Thank you, fixing the version of bitsandbytes to 0.37.2 resolved the issue for me. (https://github.com/TimDettmers/bitsandbytes/issues/324)
bitsandbytes==0.37.2
Thanks @SerCeMan. Setting bitsandbytes==0.37.2 works for me. So closed it.
Hey, @flyman3046! It might be worth keeping the issue open so that others who are likely to face the OOM issues can see it.
@SerCeMan SG, re-opened it until the issue from bitsandbytes is fixed.
Thank you, fixing the version of
bitsandbytesto 0.37.2 resolved the issue for me. (TimDettmers/bitsandbytes#324)bitsandbytes==0.37.2
Yes, I meet an OOM when fine-tuning 13B on 2 * 3090 24GB. It seems happening while saving model.state_dict. And i solved it by pip bitsandbytes==0.37.2(My bitsandbytes version is 0.38.2, before)
Im on 0.37.2 and it still occurrs.
I can confirm, upgrading bitsandbytes to bitsandbytes==0.37.2 does NOT solve the problem.

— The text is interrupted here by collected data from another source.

/-! ### Jumps and the stack -/

/-- V7.3: the high byte comes from 0x1100, not 0x1000 (decision D10). -/
theorem test_jmp_indirect :
    (after (at_ (put (put (put start 0x1000 0x56) 0x10FF 0x34) 0x1100 0x12) [0x6C, 0xFF, 0x10])).pc = 0x1234 := by decide
/-- V7.1. -/
theorem test_jmp : (after (at_ (start.setP 0xC3) [0x4C, 0x34, 0x12])).pc = 0x1234 := by decide
/-- V7.6: pushes 0x8002, high byte at 0x01FF. -/
theorem test_jsr : (after (at_ start [0x20, 0x00, 0x90])).read 0x01FF = 0x80 ∧
    (after (at_ start [0x20, 0x00, 0x90])).read 0x01FE = 0x02 ∧
    (after (at_ start [0x20, 0x00, 0x90])).sp = 0xFD := by decide
/-- V7.7: SP wraps between the two pushes. -/
theorem test_jsr_wraps : (after (at_ ((start.setSP 0x00).setPC 0x12FE) [0x20, 0x34, 0x12])).read 0x0100 = 0x13 ∧
    (after (at_ ((start.setSP 0x00).setPC 0x12FE) [0x20, 0x34, 0x12])).sp = 0xFE := by decide
/-- V8.2: SP wraps to 0xFF. -/
theorem test_pha : (after (at_ ((start.setA 0x42).setSP 0x00) [0x48])).read 0x0100 = 0x42 ∧
    (after (at_ ((start.setA 0x42).setSP 0x00) [0x48])).sp = 0xFF := by decide
/-- V8.4: bits 4 and 5 are pushed as stored. -/
theorem test_php : (after (at_ (start.setP 0xC3) [0x08])).read 0x01FF = 0xC3 := by decide
/-- V8.7: SP wraps to 0x00 and the slot read is zeroed. -/
theorem test_pla : (after (at_ (put (start.setA 0x11) 0x0100 0x7F) [0x68])).a = 0x7F ∧
    (after (at_ (put (start.setA 0x11) 0x0100 0x7F) [0x68])).read 0x0100 = 0x00 := by decide
/-- V8.8: a raw restore, bits 4 and 5 included. -/
theorem test_plp : (after (at_ (put ((start.setP 0x30).setSP 0xFE) 0x01FF 0xC3) [0x28])).p = 0xC3 := by decide
/-- V8.11: SP wraps between the pops; no adjustment of PC. -/
theorem test_rti :
    (after (at_ (put (put (put ((start.setP 0x30).setSP 0xFE) 0x01FF 0x01) 0x0100 0x02) 0x0101 0x03) [0x40])).pc = 0x0302 ∧
    (after (at_ (put (put (put ((start.setP 0x30).setSP 0xFE) 0x01FF 0x01) 0x0100 0x02) 0x0101 0x03) [0x40])).p = 0x01 := by
  decide
/-- V8.10: the three slots are zeroed. -/
theorem test_rti_zeroes :
    (after (at_ (put (put (put (start.setSP 0xFC) 0x01FD 0xB1) 0x01FE 0x34) 0x01FF 0x12) [0x40])).mem = [(0x8000, 0x40)] := by
  decide

/-! ### Flags, NOP, BRK -/

/-- V9.1, V9.4, V9.5, V9.6. -/
theorem test_clears : (after (at_ (start.setP 0xFF) [0x18])).p = 0xFE ∧ (after (at_ (start.setP 0xFF) [0xD8])).p = 0xF7 ∧
    (after (at_ (start.setP 0xFF) [0x58])).p = 0xFB ∧ (after (at_ (start.setP 0xFF) [0xB8])).p = 0xBF := by decide
/-- V9.7. -/
theorem test_nop : after (at_ (start.setP 0xA5) [0xEA]) = (at_ (start.setP 0xA5) [0xEA]).setPC 0x8001 := by decide
/-- V9.9: nothing is pushed and no vector is read. -/
theorem test_brk : after (at_ ((start.setP 0xFF).setSP 0x10) [0x00]) =
    { start with p := 0xFF, sp := 0x10, pc := 0x8001, run := .halted } := by decide
/-- V9.10: PC wraps. -/
theorem test_brk_wraps : (after (at_ (start.setPC 0xFFFF) [0x00])).pc = 0x0000 := by decide

/-! ### Fatal conditions and stopped cores -/

/-- V10.1: the whole end state. -/
theorem test_unknown : after (at_ ((start.setA 0x11).setP 0x30) [0x02]) =
    { at_ ((start.setA 0x11).setP 0x30) [0x02] with run := .faulted, fault := some ⟨.unknownOpcode, 0x02, 0x8000⟩ } := by
  decide
/-- V10.5 to V10.8. -/
theorem test_unimplemented_operand : (after (at_ start [0xE9, 0x01])).fault = some ⟨.notImplemented, 0xE9, 0x8000⟩ ∧
    (after (at_ (start.setA 0x42) [0x85, 0x10])).read 0x0010 = 0x00 ∧
    (after (at_ (start.setX 0x42) [0x8E, 0x34, 0x12])).fault = some ⟨.notImplemented, 0x8E, 0x8000⟩ ∧
    (after (at_ (start.setY 0x42) [0x94, 0x10])).fault = some ⟨.notImplemented, 0x94, 0x8000⟩ := by decide
/-- V10.9 to V10.15. -/
theorem test_unimplemented_implied : (after (at_ start [0x38])).fault = some ⟨.notImplemented, 0x38, 0x8000⟩ ∧
    (after (at_ start [0xF8])).fault = some ⟨.notImplemented, 0xF8, 0x8000⟩ ∧
    (after (at_ start [0x78])).fault = some ⟨.notImplemented, 0x78, 0x8000⟩ ∧
    (after (at_ start [0xBA])).fault = some ⟨.notImplemented, 0xBA, 0x8000⟩ ∧
    (after (at_ (start.setX 0x42) [0x8A])).a = 0x00 ∧ (after (at_ (start.setX 0x42) [0x9A])).sp = 0xFF ∧
    (after (at_ (start.setY 0x42) [0x98])).a = 0x00 := by decide
/-- V10.16: the stack and PC are untouched. -/
theorem test_rts : (after (at_ (put (put (start.setSP 0xFD) 0x01FE 0x02) 0x01FF 0x80) [0x60])).sp = 0xFD ∧
    (after (at_ (put (put (start.setSP 0xFD) 0x01FE 0x02) 0x01FF 0x80) [0x60])).pc = 0x8000 := by decide
/-- V10.17: a step on a HALTED core has no effect. -/
theorem test_halted_step : after ((at_ start [0xA9, 0x05]).setRun .halted) = (at_ start [0xA9, 0x05]).setRun .halted := by
  decide

/-! ### Power-on, reset, loader -/

/-- V11.9: the reset reads the vector, whatever it holds. -/
theorem test_reset_true : ((put (put (State.powerOn []) 0xFFFC 0x34) 0xFFFD 0x12).resetEvent true).pc = 0x1234 ∧
    ((put (put (State.powerOn []) 0xFFFC 0x34) 0xFFFD 0x12).resetEvent true).p = 0x00 := by decide
/-- V11.12: without a reset the first step meets the BRK at 0x0000. -/
theorem test_no_reset : (after (State.powerOn [(0x8000, 0xA9), (0x8001, 0x05)])).run = .halted ∧
    (after (State.powerOn [(0x8000, 0xA9), (0x8001, 0x05)])).pc = 0x0001 := by decide
/-- V11.1 to V11.3: the boot sequence of the image `A9 80 48 00`. -/
theorem test_boot : boot [] [0xA9, 0x80, 0x48, 0x00] false = .ok { State.powerOn
    [(0x8000, 0xA9), (0x8001, 0x80), (0x8002, 0x48), (0xFFFD, 0x80)] with pc := 0x8000 } := rfl

/-! ### Witnesses: for every statement with hypotheses, states and operands that meet them all, at boundary values -/

theorem witness_DecodeReadsBackEncode : (Instr.adc (.absoluteX 0xFFFF)).wellFormed = true ∧
    (Instr.jsr 0xFFFF).wellFormed = true ∧ (Instr.bne 0x80).wellFormed = true ∧ Instr.brk.wellFormed = true ∧
    (Instr.sta (.indirectY 0xFF)).wellFormed = true := by decide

The problem still happened when i changed bitsandbytes to v0.37.2
I agree; same problem here even with v0.37.2
I solve my problem adding theses variables to .bashrc
export PATH=/usr/local/cuda/bin:$PATH export LD_LIBRARY_PATH=/usr/local/cuda/lib64:$LD_LIBRARY_PATH
remember to use source .bashrc after.
Changing bitsandbytes==0.37.2 fixed the problem for me. I had bitsandbytes==0.39.0 earlier.